Lasso-MPC – Predictive Control with ℓ-Regularised Least Squares

Introduction:

Lasso-MPC is an innovative predictive control technique that utilizes ℓ-regularised least squares for optimization. This approach combines the power of predictive control with the benefits of ℓ-regularisation, resulting in improved control performance and robustness.

Main Benefits of Lasso-MPC:

1. Enhanced Control Performance

Lasso-MPC leverages the predictive control framework to anticipate future system behavior and make optimal control decisions. By incorporating ℓ-regularisation, it effectively handles complex and high-dimensional systems, leading to enhanced control performance.

2. Robustness to Uncertainties

The ℓ-regularisation in Lasso-MPC provides a mechanism to handle uncertainties and disturbances in the system.

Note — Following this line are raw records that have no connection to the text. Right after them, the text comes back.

/-! ### The flume and memory -/

/-- FCFG, FGO, FWAIT, FSTOP and FREL complete (R259 to R264): FCFG of a channel that does not run sets it up when its checks pass,
FGO starts its stream with the overrides of its FN, FWAIT completes once the channel has ended or its slot is flagged, FSTOP
once nothing of the channel is in flight, and FREL releases the kernel's slot. A CRB of any of its three forms that finds a free
crumb entry takes the lowest one, and is outstanding from then on (R287). A cycle of the flume issues a waiting crumb before any
channel's request (R282), here the only thing there is to request: with its page not cached it is issued and waits for its walk. -/
def Obligations.FlumeInstructions : Prop :=
  (∀ (s : State) (t : Nat) (w : IWord) (r : Run) (k : LKernel), (s.tile t).running = some (r, k) →
     let n := fld w.imm.toNat 4 0
     (s.canIssue t 0x60 w 0 = true →
       let tl := s.issuing t r 0x60; let a := ((tl.ctx r.ctx).aGet w.sa.toNat).toNat
       let d := tl.cisBytes (k.cisOff + a) 256
       (tl.chan n).st ≠ 2 → a % 64 = 0 → readable tl k a 256 = true → fcfgFail k d = none →
       exec (.fcfg t w) s = .next (s.went t r 0x60 w
         (tl.setChan n { Chan.none with st := 1, desc := d, ring := (fdescOf d).ring, done := (tl.chan n).done }))) ∧
     (s.canIssue t 0x61 w 0 = true →
       let tl := s.issuing t r 0x61; let y := tl.ctx r.ctx; let c := tl.chan n; let x := y.sGet w.sa.toNat
       let units := if (fdescOf c.desc).mode = 1 then (if w.fn = 1 then x.toNat % 2 ^ 32 else (fdescOf c.desc).listCount)
         else (dimsOf c.desc).foldl (fun p d => p * d.1) 1
       let c' := c.begin (if w.fn = 0 then dfld c.desc 0x20 8 else x.toNat)
         (if w.fn = 2 then (y.sGet w.sb.toNat).toNat else dfld c.desc 0x70 8) units
       let u := (tl.setChan n c').upd (s.seen t r k 0x61 w) fun y =>
         ({ y with blk := { y.blk with started := setFld y.blk.started n n 1 } }).mark c'.isWrite
       (c.st = 1 ∨ c.st = 3 ∨ c.st = 4) → w.fn.toNat ≤ 2 → ((fdescOf c.desc).mode = 1 → w.fn ≠ 2 ∧ (fdescOf c.desc).kind = 0) →
       exec (.fgo t w) s = .next (s.went t r 0x61 w
         (if units = 0 then u.chanEnd k n 3 0 0 0 0 s.time
          else if c'.isWrite then u.settle k n s.time else u.pump k r.ctx n s.time))) ∧
     (s.canIssue t 0x62 w 0 = true →
       let tl := s.issuing t r 0x62; let c := tl.chan n
       c.st ≠ 0 → (w.fn = 0 → c.st ≠ 2) → (w.fn ≠ 0 → c.isWrite = false ∧ c.ring.flagged c.ring.kslot = true) →
       exec (.fwait t w) s = .next (s.went t r 0x62 w tl)) ∧
     (s.canIssue t 0x63 w 0 = true →
       let tl := s.issuing t r 0x63
       ((tl.chan n).st = 2 → ∀ f ∈ tl.flights, f.chan ≠ n) →
       exec (.fstop t w) s = .next (s.went t r 0x63 w (tl.stopped k n s.time))) ∧
     (s.canIssue t 0x65 w 0 = true →
       let tl := s.issuing t r 0x65; let c := tl.chan n; let g := c.ring
       (c.isWrite = false → g.flagged g.kslot = true → tl.ring k n = g →
         let u := tl.setRing k n (g.setSlot g.kslot 2).nextK; let y := u.ctx r.ctx
         exec (.frel t w) s = .next (s.went t r 0x65 w (u.setCtx r.ctx (y.mark (!(decide (n < 32) && bit y.blk.started n)))))) ∧
       (c.isWrite = true → c.st = 2 → g.flagged g.kslot = false →
         let u := (tl.setChan n { c with ring := (g.setSlot g.kslot 1).nextK }).settle k n s.time
         ¬ ((u.chan n).st = 2 ∧ (u.chan n).ring.flagged (u.chan n).ring.kslot = true) →
         exec (.frel t w) s = .next (s.went t r 0x65 w u)))) ∧
  (∀ (s : State) (t : Nat) (w : IWord) (x : W64) (r : Run) (k : LKernel), (s.tile t).running = some (r, k) →
     s.canIssue t 0x64 w x = true →
     let tl := s.issuing t r 0x64; let y := tl.ctx r.ctx; let len := fld w.imm.toNat 7 0 + 1
     let cis := (y.aGet w.sb.toNat).toNat; let addr := (y.aGet w.sa.toNat + x).toNat
     let u := tl.setCtx r.ctx (y.mark true)
     let c := { Crumb.none with st := 1, seq := (s.tile t).issued, hint := fld w.imm.toNat 9 8 }
     ∀ e, (List.range 32).find? (fun e => (tl.crumb e).st == 0) = some e →
     let out := fun i c => Host.Outcome.next (s.went t r 0x64 w ((u.setCrumb e c).pushQueue 3
       { s.entry t r i 0x64 w x with started := true, ref := 0x80 + e }))
     (w.fn = 0 → cis + len ≤ k.cisBytes → addr % 256 + len ≤ 256 →
       exec (.crbRead t w x) s = out (.crbRead t w x) { c with addr := addr, cis := k.cisOff + cis, len := len }) ∧
     (w.fn = 1 → readable u k cis len = true → addr % 256 + len ≤ 256 →
       exec (.crbWrite t w x) s = out (.crbWrite t w x)
         { c with write := true, addr := addr, cis := k.cisOff + cis, len := len, data := u.cisBytes (k.cisOff + cis) len }) ∧
     (w.fn = 2 → (y.aGet w.sa.toNat).toNat % 8 = 0 →
       exec (.crbWriteImmediate t w x) s = out (.crbWriteImmediate t w x)
         { c with write := true, addr := (y.aGet w.sa.toNat).toNat, cis := k.cisOff, len := 8, data := leBytes 8 x.toNat })) ∧
  (∀ (s : State) (t e : Nat) (r : Run) (k : LKernel),
     let tl := s.tile t; let c := tl.crumb e
     tl.running = some (r, k) → s.tileFrozen t = false → (List.range 32).filter (fun e => (tl.crumb e).st == 1) = [e] →
     tl.eligible k = [] → s.waits = [] → tl.wf = true → spWf dTile s.tiles = true →
     (∀ as, s.tileAs t r.ctx = some as → tl.cached as r.sel c.addr = none) →
     let u := (tl.setCrumb e { c with st := 2, t0 := s.time }).perf 0xA008 1
     exec (.flumeRequestGrant t) s = .next ((s.setTile t u).setTile t (u.perf 0x10 1)))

It promotes sparsity in the control inputs, allowing the algorithm to adapt to changing conditions and maintain stability even in the presence of uncertainties.

How Lasso-MPC Works:

Lasso-MPC operates by formulating the control problem as an optimisation task. It aims to find the optimal control inputs that minimise a cost function while satisfying system constraints. The cost function incorporates both the predictive control objective and the ℓ-regularisation term.

Step 1: System Modelling

The first step in Lasso-MPC is to model the system dynamics and constraints. This involves identifying the relevant variables, their relationships, and any constraints on their values. The system model serves as the basis for predicting future system behavior.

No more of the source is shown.